Nine high-ranking San Diego State University officials went on a high-flying, if brief, junket this spring, courtesy of Alaska Airlines. The occasion, on May 31, was an “Inaugural flight for SDSU officials on the SDSU theme painted Alaska Airlines plane,” and the passenger list included vice president for business and financial affairs Sally Roush; School of Communication director Bill Snavely; athletic senior associate John David Wicker; associate athletic director Bob Moosbrugger; head women’s basketball coach Beth Burns; chief communications officer, university relations, Jack Beresford; and university controller Lorretta Leavitt. The “flight circling San Diego County,” plus meals, was valued at $1215, according to a disclosure statement posted on the university’s website.
“We’re proud to add San Diego State University’s bold colors to our fleet of university planes and especially pleased that this aircraft represents our first California school,” said Joe Sprague, Alaska Airlines’ vice president of marketing, in a news release, which mentioned that the plane was painted at no cost to SDSU. “We hope the Aztec plane will bring smiles to our passengers and be a source of pride for SDSU students, alumni and faculty for years to come as we fly it throughout our regional route network.”
The release added, “In conjunction with the SDSU plane’s unveiling, Alaska Airlines is starting new nonstop daily service from San Diego to Fresno/Yosemite, Monterey and Santa Rosa/Sonoma County on June 4 and 5.”
More free traveling was done by San Diego State business-school dean Michael Cunningham, say the SDSU travel disclosures. He caught a $525 one-way flight from McClellan-Palomar Airport to New York last September 7, courtesy of beer distributor and new Padres owner Ron Fowler. Under the line “Provide a specific description of the nature and use of the payment for official agency business,” the reporting form, dated this June 1, was blank.

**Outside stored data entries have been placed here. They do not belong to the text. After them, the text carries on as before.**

theorem settleAlerts_calm (b a : Alr) : graded 0 (settleAlerts b a).2 = true := by
  simp [settleAlerts, alertHands, settleOwner_calm]

theorem changeRecord_calm (k : Nat) (f : AlertRecord → AlertRecord) (a : Alr) : graded 0 (changeRecord k f a).2 = true :=
  settleAlerts_calm _ _

theorem acknowledge_calm (k n : Nat) (a : Alr) : graded 0 (acknowledge k n a).2 = true := by
  simp [acknowledge, changeRecord_calm]

theorem setAlertChannel_calm (n : Nat) (a : Alr) : graded 0 (setAlertChannel n a).2 = true := by
  simp [setAlertChannel, startFlashMsg]

/-- What ALR hands on is calm, but for replies and the schedule's answers. -/
theorem alrHandle_calm (e : AlrEv) (s : State) (h : match e with | .ack _ | .channel _ | .act _ => False | _ => True) :
    graded 0 (alrHandle e s).2 = true := by
  cases e <;>
    simp_all [alrHandle, changeRecord_calm, changeRecords, settleAlerts_calm, soundingEnd, resoundEnd, burstBoundary_calm,
      beepPhase_calm, setAlertChannel_calm]
  split <;> simp [acknowledge_calm]

theorem alertAction_inner (x : Action) (s : State) : graded 1 (alertAction x s).2 = true := by
  unfold alertAction; split <;> simp [graded_mono (Nat.zero_le 1) (changeRecord_calm _ _ _)]

/-! ### RPQ -/

theorem takeReport_calm (s : State) (q : Rpq) : graded 0 (takeReport s q).2 = true := by
  unfold takeReport; split <;> simp

theorem concludeReports_graded (g : Nat) (s : State) (q : Rpq) (ms : List Msg) (h : graded g ms = true) :
    graded g (concludeReports s q ms).2 = true := by
  simp [concludeReports, h, graded_mono (Nat.zero_le g) (takeReport_calm _ _)]

theorem takePost_calm (c : Nat) (d : List Byte) (s : State) (q : Rpq) : graded 0 (takePost c d s q).2 = true := by
  unfold takePost; split <;> simp [capture]

/-- What RPQ hands on is calm, but for replies. -/
theorem rpqHandle_calm (e : RpqEv) (s : State) (h : e.grade ≤ 2) : graded 0 (rpqHandle e s).2 = true := by
  refine concludeReports_graded 0 s _ _ ?_
  cases e <;> simp_all [RpqEv.grade, rpqEffect, takePost_calm]

/-! ### LNK and STO -/

theorem lnkHandle_sendReport (f : List Byte) (s : State) :
    lnkHandle (.sendReport f) s = ({ s.lnk with tx := .report, txFrame := f }, []) := rfl

/-- What STO hands on is nothing, but for requests. -/
theorem stoHandle_quiet (e : StoEv) (s : State) (h : match e with | .save | .defaults | .restart => False | _ => True) :
    (stoHandle e s).2 = [] := by
  cases e <;> simp_all [stoHandle]
  split <;> rfl

/-! ### Closure -/

/-- What a calm message brings about is calm. -/
theorem deliver_calm (m : Msg) (s : State) (h : m.grade = 0) : graded 0 (deliver m s).2 = true := by
  cases m with
  | chg e => cases e <;> first | exact chgHandle_calm _ _ trivial | exact absurd h (by simp [Msg.grade, ChgEv.grade])
  | dmd e => cases e <;> first | exact dmdHandle_calm _ _ trivial | exact absurd h (by simp [Msg.grade, DmdEv.grade])
  | htr e => cases e <;> first | exact htrHandle_calm _ _ trivial | exact absurd h (by simp [Msg.grade, HtrEv.grade])
  | clr e => cases e <;> first | exact clrHandle_calm _ _ trivial | exact absurd h (by simp [Msg.grade, ClrEv.grade])
  | lgt e => cases e <;> first | exact lgtHandle_calm _ _ trivial | exact absurd h (by simp [Msg.grade, LgtEv.grade])
  | rcl e => cases e <;> exact absurd h (by simp [Msg.grade, RclEv.grade])
  | sch e => cases e <;> first | rfl | exact absurd h (by simp [Msg.grade, SchEv.grade])
  | alr e => cases e <;> first | exact alrHandle_calm _ _ trivial | exact absurd h (by simp [Msg.grade, AlrEv.grade])
  | rpq e => exact rpqHandle_calm _ _ (by simp only [Msg.grade] at h; omega)
  | lnk e => cases e <;> first | rfl | exact absurd h (by simp [Msg.grade, LnkEv.grade])
  | sto e => cases e <;> first | rfl | exact absurd h (by simp [Msg.grade, StoEv.grade])

/-- What a message of class 1 brings about is of class 1. -/
theorem deliver_inner (m : Msg) (s : State) (h : m.grade ≤ 1) : graded 1 (deliver m s).2 = true := by
  by_cases h0 : m.grade = 0
  · exact graded_mono (Nat.zero_le 1) (deliver_calm m s h0)
  · cases m with
    | chg e => cases e <;> simp [Msg.grade, ChgEv.grade] at h h0
    | dmd e => cases e <;> simp [Msg.grade, DmdEv.grade] at h h0
    | htr e => cases e <;> simp [Msg.grade, HtrEv.grade] at h h0; exact heaterAction_inner _ _ _
    | clr e => cases e <;> simp [Msg.grade, ClrEv.grade] at h h0; exact coolerAction_inner _ _ _
    | lgt e => cases e <;> simp [Msg.grade, LgtEv.grade] at h h0; exact lightAction_inner _ _ _
    | rcl e => cases e <;> simp [Msg.grade, RclEv.grade] at h h0; exact restAction_inner _ _
    | sch e => cases e <;> first | exact schHandle_inner _ _ trivial | exact absurd h (by simp [Msg.grade, SchEv.grade])
    | alr e => cases e <;> simp [Msg.grade, AlrEv.grade] at h h0; exact alertAction_inner _ _
    | rpq e => cases e <;> simp [Msg.grade, RpqEv.grade] at h h0
    | lnk e => cases e <;> simp [Msg.grade, LnkEv.grade] at h h0
    | sto e => cases e <;> simp [Msg.grade, StoEv.grade] at h h0

/-- What a message of class 2 brings about is of class 2. -/
theorem deliver_handed (m : Msg) (s : State) (h : m.grade ≤ 2) : graded 2 (deliver m s).2 = true := by
  by_cases h1 : m.grade ≤ 1
  · exact graded_mono (by omega) (deliver_inner m s h1)
  · have h2 : graded 0 (deliver m s).2 = true := by
      cases m with
      | chg e => cases e <;> first | exact chgHandle_calm _ _ trivial | (exfalso; simp [Msg.grade, ChgEv.grade] at h h1)
      | dmd e => cases e <;> first | exact dmdHandle_calm _ _ trivial | (exfalso; simp [Msg.grade, DmdEv.grade] at h h1)
      | htr e =>
        cases e <;> first | exact htrHandle_calm _ _ trivial | (exfalso; simp [Msg.grade, HtrEv.grade] at h h1)
      | clr e =>
        cases e <;> first | exact clrHandle_calm _ _ trivial | (exfalso; simp [Msg.grade, ClrEv.grade] at h h1)
      | lgt e =>
        cases e <;> first | exact lgtHandle_calm _ _ trivial | (exfalso; simp [Msg.grade, LgtEv.grade] at h h1)
      | rcl e =>
        cases e <;> first | exact testWarnings_calm _ | (exfalso; simp [Msg.grade, RclEv.grade] at h h1)
      | sch e =>
        cases e <;> first | rfl | (exfalso; simp [Msg.grade, SchEv.grade] at h h1)
      | alr e =>
        cases e <;> first | exact alrHandle_calm _ _ trivial | (exfalso; simp [Msg.grade, AlrEv.grade] at h h1)
      | rpq e => exact rpqHandle_calm _ _ (by simpa [Msg.grade] using h)
      | lnk e => cases e <;> first | rfl | (exfalso; simp [Msg.grade, LnkEv.grade] at h h1)
      | sto e => cases e <;> first | rfl | (exfalso; simp [Msg.grade, StoEv.grade] at h h1)
    exact graded_mono (Nat.zero_le 2) h2

end Sys2Proof.Machine
end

Cunningham also traveled round-trip from Palomar to Ocala, Florida, from February 26 to 29 of this year. The cost of the flight, $2000, along with lodging of $237 and meal expenses of $164, was covered by Leonard Lavin of Ocala, according to an undated disclosure report signed by SDSU vice president Mary Ruth Carleton. As in the case of the New York trip, the purpose for the journey was omitted from the form.
Lavin, 92, founded the Alberto-Culver Company, maker of Alberto VO5 shampoo, and now races horses and endows universities, among other endeavors. This May, SDSU awarded Lavin an honorary degree for funding the school’s Lavin Entrepreneur Program, “which provides individual mentoring” for upper-division students, according to the university’s website.